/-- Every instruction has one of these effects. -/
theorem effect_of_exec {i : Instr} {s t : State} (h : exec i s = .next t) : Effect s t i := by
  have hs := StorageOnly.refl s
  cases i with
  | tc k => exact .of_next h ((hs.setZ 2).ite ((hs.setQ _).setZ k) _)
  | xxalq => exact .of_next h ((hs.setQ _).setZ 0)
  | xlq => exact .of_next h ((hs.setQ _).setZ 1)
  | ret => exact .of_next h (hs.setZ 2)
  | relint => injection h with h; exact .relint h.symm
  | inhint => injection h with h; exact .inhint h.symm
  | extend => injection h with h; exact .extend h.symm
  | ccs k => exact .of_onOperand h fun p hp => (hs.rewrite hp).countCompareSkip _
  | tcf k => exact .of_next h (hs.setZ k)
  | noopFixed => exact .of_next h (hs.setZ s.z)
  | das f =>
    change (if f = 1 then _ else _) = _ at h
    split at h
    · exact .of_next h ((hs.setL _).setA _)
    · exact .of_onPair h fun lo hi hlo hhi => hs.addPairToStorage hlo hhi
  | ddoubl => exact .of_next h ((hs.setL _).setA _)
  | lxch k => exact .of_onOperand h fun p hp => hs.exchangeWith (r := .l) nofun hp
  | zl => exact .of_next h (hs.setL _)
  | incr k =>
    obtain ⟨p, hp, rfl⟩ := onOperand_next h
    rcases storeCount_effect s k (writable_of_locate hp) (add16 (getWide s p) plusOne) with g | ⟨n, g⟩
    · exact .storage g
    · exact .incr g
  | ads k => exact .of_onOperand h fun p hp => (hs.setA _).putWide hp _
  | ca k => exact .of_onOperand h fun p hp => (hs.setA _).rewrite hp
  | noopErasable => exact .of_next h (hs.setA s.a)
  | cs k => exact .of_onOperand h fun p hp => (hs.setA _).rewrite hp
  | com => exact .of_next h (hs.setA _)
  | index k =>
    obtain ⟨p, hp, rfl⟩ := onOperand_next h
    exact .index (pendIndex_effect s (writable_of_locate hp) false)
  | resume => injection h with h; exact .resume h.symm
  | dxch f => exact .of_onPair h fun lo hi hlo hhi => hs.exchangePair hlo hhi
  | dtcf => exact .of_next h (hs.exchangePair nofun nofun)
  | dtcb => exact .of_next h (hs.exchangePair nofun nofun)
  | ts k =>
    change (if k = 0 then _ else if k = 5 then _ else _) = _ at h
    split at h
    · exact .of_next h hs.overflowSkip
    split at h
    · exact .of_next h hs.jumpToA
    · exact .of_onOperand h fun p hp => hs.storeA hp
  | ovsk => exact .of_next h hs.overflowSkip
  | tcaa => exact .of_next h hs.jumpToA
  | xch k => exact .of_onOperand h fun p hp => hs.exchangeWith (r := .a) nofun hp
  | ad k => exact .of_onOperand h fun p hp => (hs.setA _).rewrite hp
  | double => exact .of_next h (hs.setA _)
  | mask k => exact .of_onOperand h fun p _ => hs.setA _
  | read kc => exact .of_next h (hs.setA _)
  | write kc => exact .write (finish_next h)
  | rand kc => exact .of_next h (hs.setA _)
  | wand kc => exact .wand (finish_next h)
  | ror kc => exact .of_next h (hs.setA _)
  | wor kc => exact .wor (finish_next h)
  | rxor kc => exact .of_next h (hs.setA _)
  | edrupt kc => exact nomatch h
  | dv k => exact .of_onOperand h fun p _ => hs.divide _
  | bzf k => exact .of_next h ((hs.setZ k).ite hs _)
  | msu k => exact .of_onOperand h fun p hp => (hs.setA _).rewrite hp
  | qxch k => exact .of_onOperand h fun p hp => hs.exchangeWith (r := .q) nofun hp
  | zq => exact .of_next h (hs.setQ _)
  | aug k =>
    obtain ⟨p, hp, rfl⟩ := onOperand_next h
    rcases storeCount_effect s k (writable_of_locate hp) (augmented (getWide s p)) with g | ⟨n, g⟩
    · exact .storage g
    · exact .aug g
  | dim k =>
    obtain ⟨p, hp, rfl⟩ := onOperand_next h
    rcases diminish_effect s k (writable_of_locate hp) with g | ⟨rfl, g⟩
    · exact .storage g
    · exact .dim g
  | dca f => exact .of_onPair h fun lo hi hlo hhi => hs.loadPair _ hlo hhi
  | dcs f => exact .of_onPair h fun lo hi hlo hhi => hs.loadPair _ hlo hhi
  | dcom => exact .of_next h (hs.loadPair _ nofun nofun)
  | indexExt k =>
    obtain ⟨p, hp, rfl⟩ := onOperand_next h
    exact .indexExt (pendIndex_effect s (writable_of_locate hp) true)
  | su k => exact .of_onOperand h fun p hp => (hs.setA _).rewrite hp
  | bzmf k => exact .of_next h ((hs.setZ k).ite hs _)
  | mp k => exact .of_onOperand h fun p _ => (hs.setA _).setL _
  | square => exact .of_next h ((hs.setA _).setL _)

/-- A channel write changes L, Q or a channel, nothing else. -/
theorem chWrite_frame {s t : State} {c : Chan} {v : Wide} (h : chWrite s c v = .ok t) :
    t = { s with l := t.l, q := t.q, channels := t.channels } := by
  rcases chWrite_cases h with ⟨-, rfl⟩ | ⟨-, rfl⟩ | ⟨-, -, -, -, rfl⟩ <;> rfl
━━━━━━
*Brief*
Everything from the line containing "p _ => hs.setA _" through the final line of the records is what you should print, exactly and with nothing added.

*Answer space*
  | mask k => exact .of_onOperand h fun p _ => hs.setA _
  | read kc => exact .of_next h (hs.setA _)
  | write kc => exact .write (finish_next h)
  | rand kc => exact .of_next h (hs.setA _)
  | wand kc => exact .wand (finish_next h)
  | ror kc => exact .of_next h (hs.setA _)
  | wor kc => exact .wor (finish_next h)
  | rxor kc => exact .of_next h (hs.setA _)
  | edrupt kc => exact nomatch h
  | dv k => exact .of_onOperand h fun p _ => hs.divide _
  | bzf k => exact .of_next h ((hs.setZ k).ite hs _)
  | msu k => exact .of_onOperand h fun p hp => (hs.setA _).rewrite hp
  | qxch k => exact .of_onOperand h fun p hp => hs.exchangeWith (r := .q) nofun hp
  | zq => exact .of_next h (hs.setQ _)
  | aug k =>
    obtain ⟨p, hp, rfl⟩ := onOperand_next h
    rcases storeCount_effect s k (writable_of_locate hp) (augmented (getWide s p)) with g | ⟨n, g⟩
    · exact .storage g
    · exact .aug g
  | dim k =>
    obtain ⟨p, hp, rfl⟩ := onOperand_next h
    rcases diminish_effect s k (writable_of_locate hp) with g | ⟨rfl, g⟩
    · exact .storage g
    · exact .dim g
  | dca f => exact .of_onPair h fun lo hi hlo hhi => hs.loadPair _ hlo hhi
  | dcs f => exact .of_onPair h fun lo hi hlo hhi => hs.loadPair _ hlo hhi
  | dcom => exact .of_next h (hs.loadPair _ nofun nofun)
  | indexExt k =>
    obtain ⟨p, hp, rfl⟩ := onOperand_next h
    exact .indexExt (pendIndex_effect s (writable_of_locate hp) true)
  | su k => exact .of_onOperand h fun p hp => (hs.setA _).rewrite hp
  | bzmf k => exact .of_next h ((hs.setZ k).ite hs _)
  | mp k => exact .of_onOperand h fun p _ => (hs.setA _).setL _
  | square => exact .of_next h ((hs.setA _).setL _)

/-- A channel write changes L, Q or a channel, nothing else. -/
theorem chWrite_frame {s t : State} {c : Chan} {v : Wide} (h : chWrite s c v = .ok t) :
    t = { s with l := t.l, q := t.q, channels := t.channels } := by
  rcases chWrite_cases h with ⟨-, rfl⟩ | ⟨-, rfl⟩ | ⟨-, -, -, -, rfl⟩ <;> rfl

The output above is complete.